* **Exercise description**
After locating the line with "def State.pinMapped (s" in the data that follows, return it and every later line exactly, up to and including the line with "COL_MAP_STATUS_LAST_PIN p).raiseWith .col".

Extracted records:
-- ==== Sys2Proof/Machine/Col.lean ====
section
/-!
DEFINITION. Column front ends (chapter 05) and the column map: settings words, trims, overrange,
enables, spares and rovers.
-/
namespace Sys2Proof.Machine

/-! ### Front ends and columns -/

/-- A front end with nothing recorded. -/
def idleFe : FeSt := ⟨0, 0, 0⟩
/-- A front end's state. -/
def State.fe (s : State) (f : Nat) : FeSt := assocGet s.col.fe f idleFe
/-- Store a front end's state. -/
def State.setFe (s : State) (f : Nat) (x : FeSt) : State :=
  { s with col := { s.col with fe := assocPut s.col.fe f x idleFe } }

/-- A column with nothing recorded. -/
def idleCol : ColCh := ⟨0, 0, 0, false⟩
/-- A logical column's state. -/
def State.colCh (s : State) (c : Nat) : ColCh := assocGet s.col.col c idleCol
/-- Store a logical column's state. -/
def State.setColCh (s : State) (c : Nat) (x : ColCh) : State :=
  { s with col := { s.col with col := assocPut s.col.col c x idleCol } }

/-- A rover that has not dwelt. -/
def idleRover : Rover := ⟨false, 0, 0, [], [], 0⟩
/-- The rover of a column group. -/
def State.rover (s : State) (g : Nat) : Rover := assocGet s.col.rover g idleRover
/-- Store a rover's state. -/
def State.setRover (s : State) (g : Nat) (x : Rover) : State :=
  { s with col := { s.col with rover := assocPut s.col.rover g x idleRover } }

/-- A change puts HOLD on the present sheet of a column and the next, and its samples are good from
`ticks` ahead on (R107, R114, R116, R129, R141). -/
def State.holdCol (s : State) (c ticks : Nat) : State :=
  let x := s.colCh c
  s.setColCh c { x with hold := x.hold ||| 1, badBefore := max x.badBefore (s.tm.tick + ticks) }

/-- HOLD by a change, for the sheet n ago. -/
def ColCh.holds (x : ColCh) (n : Nat) : Bool := x.hold.getLsbD n || x.hold.getLsbD (n + 1)

/-! ### Settings words (R103, R105) -/

/-- MODE of a pin unit. -/
def State.pinMode (s : State) (p : Nat) : Bool := bitOf (s.winN .col p) 3
/-- RANGE of a pin unit. -/
def State.pinRange (s : State) (p : Nat) : Nat := bitsOf (s.winN .col p) 2 0
/-- The external delay that counts: D_EXT in voltage mode, else 0 (R63, Table 05-1). -/
def State.pinDext (s : State) (p : Nat) : Nat :=
  if s.pinMode p then bitsOf (s.winN .col p) 19 16 else 0
/-- The range code g, 0 to 7 (R103). -/
def State.rangeCode (s : State) (p : Nat) : Nat :=
  if s.pinMode p then 5 + s.pinRange p else s.pinRange p

/-- A settings word is valid (R103). -/
def settingsValid (w : Nat) : Bool :=
  if bitOf w 3 then decide (bitsOf w 2 0 ≤ 2) else decide (bitsOf w 2 0 ≤ 4)

/-- A pin unit is named by some column map entry. -/
def State.pinMapped (s : State) (p : Nat) : Bool := (List.range 32).any (fun c => s.colPin c == p)

/-- A column's enable bit. -/
def State.colEn (s : State) (c : Nat) : Bool := bitOf (s.fld COL_ENABLE_EN) c

/-- A column reads as disabled: its bit is clear, or an isolated front end serves it (R115, R347). -/
def State.colOff (s : State) (c : Nat) : Bool := !s.colEn c || s.flt.iso.contains (s.colFe c)

/-- An enabled logical column is mapped to a pin unit (R105). -/
def State.pinEnabled (s : State) (p : Nat) : Bool :=
  (List.range 32).any (fun c => s.colPin c == p && s.colEn c)

/-- A settings word write as it takes effect (R103, R105, R114). -/
def State.settingsWrite (s : State) (p : Nat) (word : W24) (m : Master) (launched : Bool) : State :=
  let w := word.toNat &&& 0x0F010F
  let old := s.winN .col p
  let reject (reason : Nat) : State :=
    (((s.setBit COL_MAP_STATUS_SET_REJECT true).setFld COL_MAP_STATUS_SET_REASON reason).setFld
      COL_MAP_STATUS_LAST_PIN p).raiseWith .col 4 (writeRaise m 0x12E1)
  if !settingsValid w then reject 2
  else if (bitOf w 3 != bitOf old 3 || bitOf w 8 != bitOf old 8) && s.pinEnabled p then reject 1
  else
    let s1 := s.setWinN .col p w
    let cs := (List.range 32).filter (fun c => s.colPin c == p)
    let s2 := if bitsOf w 2 0 ≠ bitsOf old 2 0 then
        forEach cs (fun t c => t.holdCol c 8) s1
      else s1
    s2.param launched (s.pinMapped p && (bitsOf w 2 0 != bitsOf old 2 0
      || bitsOf w 19 16 != bitsOf old 19 16))

/-! ### Trims (R106, R107) -/

/-- The column whose serving front end uses a trim set now, or none. -/
def State.trimUser (s : State) (f g : Nat) : Option Nat :=
  (List.range 32).find? (fun c => s.colFe c == f && s.rangeCode (s.colPin c) == g)

/-- A trim set is in use: by a serving front end or by a rover in a dwell (R106). -/
def State.trimInUse (s : State) (f g : Nat) : Bool :=
  (s.trimUser f g).isSome ||
    (decide (32 ≤ f) && (s.rover (f - 32)).dwelling &&
      s.rangeCode (s.colPin (s.rover (f - 32)).col) == g)

/-- The bits of a trim word that a write stores (Table 05-2). -/
def trimMask (w : Nat) : Nat := if w = 0 then 0x3FF3FF else 0x0000FF

/-- A trim set write as it takes effect (R107). -/
def State.trimWrite (s : State) (f g w : Nat) (word : W24) (launched : Bool) : State :=
  let a := 0x200 + 16 * f + 2 * g + w
  let v := word.toNat &&& trimMask w
  let changed := s.winN .col a != v
  let s1 := s.setWinN .col a v
  let s2 := match s.trimUser f g with
    | some c => if changed then s1.holdCol c 0 else s1
    | none => s1
  s2.param launched (changed && s.trimInUse f g)

/-! ### The column map (R73, R116) -/

/-- The other column map entries as (front end, pin). -/
def State.otherCols (s : State) (c : Nat) : List (Nat × Nat) :=
  ((List.range 32).filter (fun q => q != c)).map (fun q => (s.colFe q, s.colPin q))

/-- COL_MAP_STATUS.SPARE_USE (Table 05-8). -/
def State.colSpareUse (s : State) : Nat :=
  (List.range 2).foldl (fun m g =>
    if (List.range 32).any (fun c => s.colFe c == 32 + g || s.colPin c == 32 + g)
    then m + 2 ^ g else m) 0

/-- The front end that serves a column in a sheet, the present one or one before it. -/
def State.colFeAt (s : State) (c : Nat) (sheet : PM) : Nat :=
  match s.col.was.find? (fun x => x.1 == c) with
  | some (_, b, f) => if pmGe sheet b then s.colFe c else f
  | none => s.colFe c

/-- A column map write as it takes effect at its boundary (R73, R116). -/
def State.colMapWrite (s : State) (c : Nat) (word : W24) (m : Master) : State :=
  let w := word.toNat
  let u := bitsOf w 13 8
  let p := bitsOf w 5 0
  let rule0 := mapRule 32 34 u p (s.otherCols c)
  let rule := if rule0 = 0 ∧ !settingsValid (s.winN .col p) then 7 else rule0
  if rule ≠ 0 then
    (((s.setBit COL_MAP_STATUS_REJECT true).setFld COL_MAP_STATUS_REJECT_RULE rule).setFld
      COL_MAP_STATUS_LAST_COL c).raiseWith .col 4 (writeRaise m 0x12E1)
  else if u = s.colFe c ∧ p = s.colPin c then s
  else
    let s0 := { s with col := { s.col with was := assocSet s.col.was c (s.tm.fpm, s.colFe c) } }
    let s1 := (s0.setWinN .col (0x100 + c) (u * 256 + p)).holdCol c 8
    let s2 := if 32 ≤ u then
        let r := s1.rover (u - 32)
        ((s1.setRover (u - 32) { r with dwelling := false, d := [], n := [] }).setFld
          (COL_ROVER_STATUS_STATE (u - 32)) 3).setFld (COL_ROVER_STATUS_COLUMN (u - 32)) c
      else s1
    ((s2.inc COL_MAP_STATUS_CHANGE_COUNT).setFld COL_MAP_STATUS_LAST_COL c).setFld
      COL_MAP_STATUS_SPARE_USE s2.colSpareUse

/-- COL_SPARE_CTRL with OP 1: the spare front end of the group of the entry's PIN serves (R116). -/
def State.spareSwap (s : State) (c : Nat) (m : Master) : State :=
  let p := s.colPin c
  s.colMapWrite c (BitVec.ofNat 24 (groupSpare 32 p * 256 + p)) m

/-- COL_SPARE_CTRL with OP 2: the front end of the pin unit serves (R116). -/
def State.spareRestore (s : State) (c : Nat) (m : Master) : State :=
  let p := s.colPin c
  s.colMapWrite c (BitVec.ofNat 24 (p * 256 + p)) m

/-! ### Enables (R115) -/

/-- COL_ENABLE takes a new value at its boundary (R115). -/
def State.enableWrite (s : State) (v : Word) (launched : Bool) : State :=
  let changed := s.reg COL_ENABLE != v
  (s.setReg COL_ENABLE v).param launched changed

/-! ### Overrange (R109, R110, R113) -/

/-- A converter sample is clipped (R109). -/
def clipped (y : Int) (comparator ovlEn : Bool) (margin : Nat) : Bool :=
  decide (8191 - (margin : Int) ≤ y) || decide (y ≤ -8192 + (margin : Int)) || (ovlEn && comparator)

/-- A column carries OVR for the sheet n ago: a clipped sample of its front end in it or in the sheet
before it (R110). -/
def State.colOvr (s : State) (c n : Nat) : Bool :=
  let x := s.fe (s.colFe c)
  x.clip.getLsbD n || x.clip.getLsbD (n + 1)

/-- A spare unit is named by a channel's row or column entry (R74). -/
def State.spareNow (s : State) (c r : Nat) : Bool :=
  decide (64 ≤ s.rowDrv r) || decide (64 ≤ s.rowPin r) || decide (32 ≤ s.colFe c) ||
    decide (32 ≤ s.colPin c)

/-- Roll the columns' records into a new sheet. -/
def State.rollCols (s : State) : State :=
  let mark := s.nul.holdAt == some s.tm.fpm
  let cols := (List.range 32).filterMap (fun c =>
    let x := s.colCh c
    let y := { x with hold := (x.hold <<< 1) ||| (if mark then 1 else 0) }
    if y = idleCol then none else some (c, y))
  let fes := (s.col.fe.map (fun e =>
    (e.1, { e.2 with clip := e.2.clip <<< 1,
                     sheets := min 255 (e.2.sheets + (if e.2.clip.getLsbD 0 then 1 else 0)) }))).filter
    (fun e => e.2 ≠ idleFe)
  { s with col := { s.col with col := cols, fe := fes } }

/-- A front end's state word (Table 05-13). -/
def State.feWord (s : State) (f : Nat) : Nat :=
  let x := s.fe f
  let user := (List.range 32).find? (fun c => s.colFe c == f)
  let bad := s.flt.failed.contains f || s.flt.iso.contains f
  let rv := s.rover (f - 32)
  let roving := decide (32 ≤ f) && rv.dwelling
  let role := if !s.bit FGL_STATUS_LOADED then 0
    else if bad then 4
    else match user with
      | some c => if s.colEn c then 1 else 5
      | none => if roving then 2 else 3
  let pin := match user with
    | some c => s.colPin c
    | none => if roving then s.colPin rv.col else 0
  role * 2 ^ 21 + (if x.clip.getLsbD 1 then 2 ^ 20 else 0) + pin * 256 + x.sheets

/-! ### Rovers (R117 to R119) -/

/-- COL_ROVER_CTRL.EN of a group. -/
def State.roverEn (s : State) (g : Nat) : Bool :=
  if g = 0 then s.bit COL_ROVER_CTRL_EN0 else s.bit COL_ROVER_CTRL_EN1

/-- A group's spare may rove: enabled, serving no pin unit and not declared failed (R117, R350). -/
def State.mayRove (s : State) (g : Nat) : Bool :=
  s.roverEn g && !s.serves (32 + g) && !s.flt.failed.contains (32 + g) && !s.flt.iso.contains (32 + g)

/-- The next column to tap from `start` on, with wrap-around: enabled, served in the group and not by
the spare (R117). -/
def State.nextTap (s : State) (g start : Nat) : Option Nat :=
  ((List.range 32).map (fun k => (start + k) % 32)).find? (fun c =>
    s.colEn c && groupSpare 32 (s.colFe c) == 32 + g && s.colFe c != 32 + g)

/-- D/n_used of a row rounded to nearest, ties upward, as a signed number (Table 05-11). -/
def meanOf (d : Int) (n : Nat) : Int := (2 * d + (n : Int)) / (2 * (n : Int))

end Sys2Proof.Machine
end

* **Expected answer**
def State.pinMapped (s : State) (p : Nat) : Bool := (List.range 32).any (fun c => s.colPin c == p)

/-- A column's enable bit. -/
def State.colEn (s : State) (c : Nat) : Bool := bitOf (s.fld COL_ENABLE_EN) c

/-- A column reads as disabled: its bit is clear, or an isolated front end serves it (R115, R347). -/
def State.colOff (s : State) (c : Nat) : Bool := !s.colEn c || s.flt.iso.contains (s.colFe c)

/-- An enabled logical column is mapped to a pin unit (R105). -/
def State.pinEnabled (s : State) (p : Nat) : Bool :=
  (List.range 32).any (fun c => s.colPin c == p && s.colEn c)

/-- A settings word write as it takes effect (R103, R105, R114). -/
def State.settingsWrite (s : State) (p : Nat) (word : W24) (m : Master) (launched : Bool) : State :=
  let w := word.toNat &&& 0x0F010F
  let old := s.winN .col p
  let reject (reason : Nat) : State :=
    (((s.setBit COL_MAP_STATUS_SET_REJECT true).setFld COL_MAP_STATUS_SET_REASON reason).setFld
      COL_MAP_STATUS_LAST_PIN p).raiseWith .col 4 (writeRaise m 0x12E1)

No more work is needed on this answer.